Several episodes of the 1960s television show Star Trek: The Original Series featured female androids as companions of the protagonist, notably Andrea from the episode "What Are Little Girls Made Of?" and Rayna Kapec from the episode "Requiem for Methuselah". Due to television censorship of the time, sexuality is only alluded to, although Nurse Christine Chapel referred to Andrea as "a mechanical geisha." Both episodes employ the plot device of having the android struggle to comprehend and come to terms with human emotion. Further, in the episode I, Mudd several series of female robots were created to the personal specifications of Harcourt Fenton Mudd. The "Alice" series at least, according to Alice 118, "are programmed to function as human females," having been so programmed by "that unprincipled, evil-minded, lecherous kulak Harry Mudd."

The 1973 Michael Crichton film Westworld featured android prostitutes at "Miss Carrie's place." In addition, there were "basic sex model" female robots programmed not to resist a guest's seduction in Roman World and Medieval World; and male equivalents in Roman World were referred to. Further, specific robots could be programmed for certain sexual behaviors. At one point, the Queen in Medieval World is programmed for infidelity, to tie into a guest's desire for his vacation.

The 1972 novel The Stepford Wives, which were made into a 1975 and 2004 films, features women being duplicated and replaced by subservient robots created by their husbands. Made in the wake of the late 1960s Women's liberation movement, the men in the story intend to remove all trace of individuality and free will from their liberated wives and remake them into sexually attractive and compliant housewives, content with homemaking and tending to their husbands' every need.

Ridley Scott's 1982 film Blade Runner depicts the android characters Pris, Rachel and Zhora as having been manufactured to be sexually alluring; Pris, in particular, is referred to as "a basic pleasure model".

Sex robots appear in central roles in selected episodes of the anime series Bubblegum Crisis and AD Police Files.

The 1988 post-apocalyptic film Cherry 2000 is built around the quest of the protagonist to locate a Cherry 2000 model gynoid robot into which he can install the memory disk of his "wife," a destroyed Cherry 2000 gynoid, thus recreating her.

The 2001 film A.I. Artificial Intelligence depicts a male sex robot, Gigolo Joe, as a main character. Joe describes that humans love what robots do for them, but cannot love them since they are not flesh and blood, and in the end, hate them. A Gigolo Jane female model also briefly appears in the film.

Two androids with sexual abilities appeared in episodes of Buffy the Vampire Slayer. In "I Was Made to Love You," Warren Mears builds a fembot girlfriend, but after acquiring a human girlfriend discovers that dumping the droid is more difficult than he anticipated. In "Intervention," Spike takes delivery of his own, personal Buffybot, also built by Mears. As implied by actions and dialogue in the episode, the Buffybot as built is a sexbot.

Futurama has Several episodes involving Robosexuality where both robots and humans looked down on organic beings and robots having sex, "Space Pilot 3000", “The Mutants Are Revolting”, “Bender's Big Score”, "I Dated a Robot" and "Proposition Infinity".

The 2007 film Lars and the Real Girl explores the idea of a romantic attachment to artificial human-like items. Ultimately, the film concludes with the protagonist "murdering" his sex doll lover in a river: emphasizing the projection of one's idealized lover onto an inanimate object.

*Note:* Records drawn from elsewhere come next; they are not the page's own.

/-- Settles O35: each check is read off the split of FB, and the body is the records of the tokens in TB. -/
theorem deserializeChecksInOrder : Obligations.DeserializeChecksInOrder := by
  unfold Obligations.DeserializeChecksInOrder
  intro s
  obtain ⟨t, answer⟩ := everyInstructionAnswersANextState .deserialize s
  have frame := (operationsKeepWhatTheyDoNotDeclare 6 .deserialize s t rfl answer).1
  refine ⟨t, answer, frame, fun short => ?_, fun enough => ?_⟩
  · cases answer.symm.trans (exec_deserialize_of_truncated (if_pos (by rwa [fbBytes_length])))
    exact State.raise_endsError ..
  obtain ⟨body, trailer, holds, four⟩ : ∃ body trailer, s.fbBytes = body ++ trailer ∧ trailer.length = 4 :=
    ⟨_, _, (List.take_append_drop (s.fbLen - 4) _).symm, by
      rw [List.length_drop, fbBytes_length, Nat.sub_sub_self enough]⟩
  have bodyLength : s.fbLen - 4 = body.length := by
    rw [← fbBytes_length, holds, List.length_append, four, Nat.add_sub_cancel]
  have sum : s.fbRead body.length 4 = (storedSum trailer).toNat := fbRead_trailer holds four
  simp only [bodyLength, map_fbAt_of_fbBytes holds, sum, ne_eq, BitVec.toNat_inj]
  refine ⟨fun _ => sums_of_exec_deserialize holds four answer, fun differ => ?_, fun agree misaligned => ?_,
    fun agree aligned noRoom => ?_, fun agree aligned fits => ?_⟩
  · cases answer.symm.trans (exec_deserialize_of_differ holds four differ)
    exact State.raise_endsError ..
  · cases answer.symm.trans (exec_deserialize_of_misaligned holds four agree misaligned)
    exact State.raise_endsError ..
  · cases answer.symm.trans (exec_deserialize_of_exceeds holds four agree aligned noRoom)
    exact State.raise_endsError ..
  · obtain ⟨done, tokens⟩ := tokens_of_exec_deserialize holds four agree aligned fits answer
    have count : t.tbTokens.length = body.length / 5 := by rw [tokens, length_parseRecords]
    have records : s.fbBytes = bodyBytes t.tbTokens ++ trailer := by rw [tokens, bodyBytes_parseRecords aligned, holds]
    refine ⟨done, (tbTokens_length t).symm.trans count, fun k inside => ?_⟩
    obtain ⟨offset, length, symbol⟩ := fields_of_body records (inside.trans_eq count.symm)
    rw [getElem_tbTokens] at offset length symbol
    exact ⟨offset.symm, length.symm, symbol.symm⟩

/-! ## One changed byte (R213) -/

/-- Another byte at one place gives another checksum (R129). -/
theorem checksum_set_ne {bs : List Byte} {i : Nat} (inside : i < bs.length) {b : Byte} (other : b ≠ bs[i]) :
    checksum (bs.set i b) ≠ checksum bs := by
  intro same
  rw [List.set_eq_take_append_cons_drop, if_pos inside] at same
  conv_rhs at same => rw [← List.take_append_drop i bs, List.drop_eq_getElem_cons inside]
  exact other (checksumDetectsAnyChangeOfOneByte _ _ _ _ same)

theorem storedSum_set_ne {trailer : List Byte} (four : trailer.length = 4) {i : Nat} (inside : i < trailer.length)
    {b : Byte} (other : b ≠ trailer[i]) : storedSum (trailer.set i b) ≠ storedSum trailer := by
  intro same
  have bytes := storedSum_injective (List.length_set.trans four) four same
  exact other ((List.getElem_set_self (by rwa [List.length_set])).symm.trans (List.getElem_of_eq bytes _))
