-- ==== Sys2Proof/Tests/Slice0.lean ====
section
/-! SUPPORT. Tests. The expected results are those of 95_test_vectors.md (the vector or program step is named in each
comment) or are written out from the encoding tables of 30_encoding.md. At the end: for every statement with
hypotheses, a state and operands that meet them. -/

namespace Sys2Proof.Tests

open Sys2Proof Sys2Proof.Machine

set_option Elab.async false

/-! ## Helpers -/

/-- The addresses of 95 §0: the sender's own (A), the receiver's (R) and a third party's (B). -/
def adrA : Addr := ⟨1⟩
def adrR : Addr := ⟨0⟩
def adrB : Addr := ⟨2⟩

/-- The state a meaning answers; reset where it stops. -/
def nextOf : Res → State
  | .next t => t
  | .fault _ => State.reset
  | .refused _ => State.reset

/-- Whether a meaning answers the state `t`. -/
def answers (r : Res) (t : State) : Bool :=
  match r with
  | .next u => decide (u = t)
  | .fault _ => false
  | .refused _ => false

theorem eq_of_answers {r : Res} {t : State} (h : answers r t = true) : r = .next t := by
  unfold answers at h
  split at h
  · rw [of_decide_eq_true h]
  · cases h
  · cases h

/-- Whether a meaning answers a next state. -/
def completes (r : Res) : Bool := answers r (nextOf r)

theorem eq_of_completes {r : Res} (h : completes r = true) : r = .next (nextOf r) := eq_of_answers h

set_option synthInstance.maxSize 2000 in
/-- Whether the invariant holds in a state of an instance with the default P_CRC. -/
def invHolds (s : State) : Bool :=
  decide (s.cfg.crc = .isoHdlc ∧ 1 ≤ s.cfg.maxPayload ∧ s.cfg.maxPayload ≤ 2 ^ 32 - 1 ∧ 1 ≤ s.cfg.rxTimeout ∧
    1 ≤ s.cfg.closeDeadline ∧ SenderOk s.cfg.crc s.snd s.now ∧ ReceiverOk s.cfg s.rcv)

set_option synthInstance.maxSize 2000 in
theorem inv_of_holds {s : State} (h : invHolds s = true) : CoreInv s := by
  obtain ⟨hc, h1, h2, h3, h4, h5, h6⟩ := of_decide_eq_true h
  exact ⟨⟨h1, h2, h3, h4, fun k hk => by rw [hc] at hk; cases hk⟩, h5, h6⟩

/-- What the step from `s` on the event `ev` puts out, from an empty log. -/
def outputsOn (ev : Input) (s : State) : List Output := (nextOf (step { s with inputs := [⟨0, ev⟩], outputs := [] })).outputs

/-- The state after the step from `s` on the event `ev`. -/
def after (ev : Input) (s : State) : State := nextOf (step { s with inputs := [⟨0, ev⟩] })

/-- A packet without a payload. -/
def bare (seq checksum : U32) : PacketBody := ⟨seq, 0, checksum, [], []⟩

/-- The packets ACK(1), ACK(2), ACK(3), ACK(4), ACK(5) and START(0) (V-P11 to V-P15, V-P1). -/
def ack1 : PacketBody := bare 1 0x460A33D8
def ack2 : PacketBody := bare 2 0x7F870F1D
def ack3 : PacketBody := bare 3 0x68FC1B5E
def ack4 : PacketBody := bare 4 0x0C9D7697
def ack5 : PacketBody := bare 5 0x1BE662D4
def start0 : PacketBody := bare 0 0xECBB4B55

/-- DATA(1, "a"), DATA(2, "b"), DATA(3, "c") (V-P23 to V-P25). -/
def dataA : PacketBody := ⟨1, 1, 0x36AADC45, [0x61], []⟩
def dataB : PacketBody := ⟨2, 1, 0x449436FC, [0x62], []⟩
def dataC : PacketBody := ⟨3, 1, 0xDC516D54, [0x63], []⟩

/-- END(1) (V-P4). -/
def end1 : PacketBody := bare 1 0x26568693

/-- Program P3 after its steps 1, 3, 4, 9 and 10 (no TICK): a sender with W = 2 and the stream "abcdefghij". -/
def handshaking : State := nextOf (exec (.sndConnect adrR 2) State.reset)
def connected : State := nextOf (exec (.ack .snd adrR ack1) handshaking)
def sending : State :=
  nextOf (exec (.sndSend [0x61, 0x62, 0x63, 0x64, 0x65, 0x66, 0x67, 0x68, 0x69, 0x6A]) connected)
def sent : State := nextOf (exec (.ack .snd adrR ack4) sending)
def closing : State := nextOf (exec .sndClose sent)
def sndClosed : State := nextOf (exec (.ack .snd adrR ack5) closing)

/-- A receiver with W = 4: after RCV_BIND(R), RCV_ACCEPT(4), START(0) from A, and END(1) from A. -/
def bound : State := nextOf (exec (.rcvBind adrR) State.reset)
def listening : State := nextOf (exec (.rcvAccept 4) bound)
def established : State := nextOf (exec (.start .rcv adrA start0) listening)
def rcvClosed : State := nextOf (exec (.endPkt .rcv adrA end1) established)

/-- Vector V-F1 before its event: capacity 2, buffer {2: "b"}. -/
def small : State :=
  { established with
    cfg := { established.cfg with outCapacity := some 2 }
    rcv := { established.rcv with buf := [(2, [0x62])] } }

/-- DATA(1, "aa"), its checksum by the model. -/
def dataAA : PacketBody := ⟨1, 2, computeChecksum .isoHdlc ⟨2, 1, 2, 0⟩ [0x61, 0x61], [0x61, 0x61], []⟩

/-- Vector V-F1 after its event. -/
def faulted : State := nextOf (exec (.data .rcv adrA dataAA) small)

/-! ## Well-formedness -/

theorem test_wf_refuses_unordered_map : Instr.wf (.swAdvance 1 [(3, [0x63]), (1, [0x61])]) = false := by decide

theorem test_wf_refuses_repeated_key : Instr.wf (.swAdvance 1 [(1, [0x63]), (1, [0x61])]) = false := by decide

theorem test_wf_refuses_start_length : Instr.wf (.start .rcv adrA ⟨0, 1, 0, [], []⟩) = false := by decide

theorem test_wf_refuses_end_length : Instr.wf (.endPkt .rcv adrA ⟨0, 0, 0, [0x61], []⟩) = false := by decide

theorem test_wf_refuses_data_length : Instr.wf (.data .snd adrA ⟨0, 2, 0, [0x61], []⟩) = false := by decide

theorem test_wf_refuses_ack_length : Instr.wf (.ack .snd adrA ⟨0, 0xFFFFFFFF, 0, [], []⟩) = false := by decide

theorem test_wf_accepts : Instr.wf (.swAdvance 1 [(1, [0x61]), (3, [0x63])]) = true ∧
    Instr.wf (.data .rcv adrA dataA) = true := by decide

/-! ## Decoding: a word of every constructor, written out from 30 R87, R88, R81 and R82 -/

theorem test_decode_codecEncode :
    decode (.cmd 0x00000001#32 [.u32 2, .u32 1, .u32 5, .u32 7, .bytes [0x61]]) = .instr (.codecEncode 2 1 5 7 [0x61]) := by
  decide

theorem test_decode_codecChecksum :
    decode (.cmd 0x00000002#32 [.u32 2, .u32 3, .u32 1, .u32 9, .bytes [0x63]]) = .instr (.codecChecksum 2 3 1 9 [0x63]) := by
  decide

theorem test_decode_codecDecode : decode (.cmd 0x00000003#32 [.bytes [1, 2]]) = .instr (.codecDecode [1, 2]) := by decide

theorem test_decode_codecVerify : decode (.cmd 0x00000004#32 [.bytes [1, 2]]) = .instr (.codecVerify [1, 2]) := by decide

theorem test_decode_swInWindow :
    decode (.cmd 0x00000010#32 [.u32 4, .u32 1, .u32 3]) = .instr (.swInWindow 4 1 3) := by decide

theorem test_decode_swAdvance :
    decode (.cmd 0x00000011#32 [.u32 1, .map [(1, [0x61]), (3, [0x63])]]) =
      .instr (.swAdvance 1 [(1, [0x61]), (3, [0x63])]) := by decide

theorem test_decode_sndConnect : decode (.cmd 0x00000020#32 [.addr adrR, .u32 4]) = .instr (.sndConnect adrR 4) := by
  decide

theorem test_decode_sndSend : decode (.cmd 0x00000021#32 [.bytes [0x68]]) = .instr (.sndSend [0x68]) := by decide

theorem test_decode_sndClose : decode (.cmd 0x00000022#32 []) = .instr .sndClose := by decide

theorem test_decode_rcvBind : decode (.cmd 0x00000030#32 [.addr adrR]) = .instr (.rcvBind adrR) := by decide

theorem test_decode_rcvAccept : decode (.cmd 0x00000031#32 [.u32 4]) = .instr (.rcvAccept 4) := by decide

The 2014 film Ex Machina questions common notions about consciousness. A sentient female robot is created with a violent outcome, rebelling against her creators. Responding to the protagonist's uncertainty about her fate if she does not live up to her creator's standards, the robot, Ava, responds, "Why is it up to anyone?" about whether or not she lives.

In the 2015–2018 British series Humans, there are both male and female courtesan "synths" (the series' name for androids). The synths that have achieved human consciousness cannot be told from human beings.

In the 2016 TV series Westworld, realistic interactive robots, part of a theme park, engage in sexual and other activity with guests.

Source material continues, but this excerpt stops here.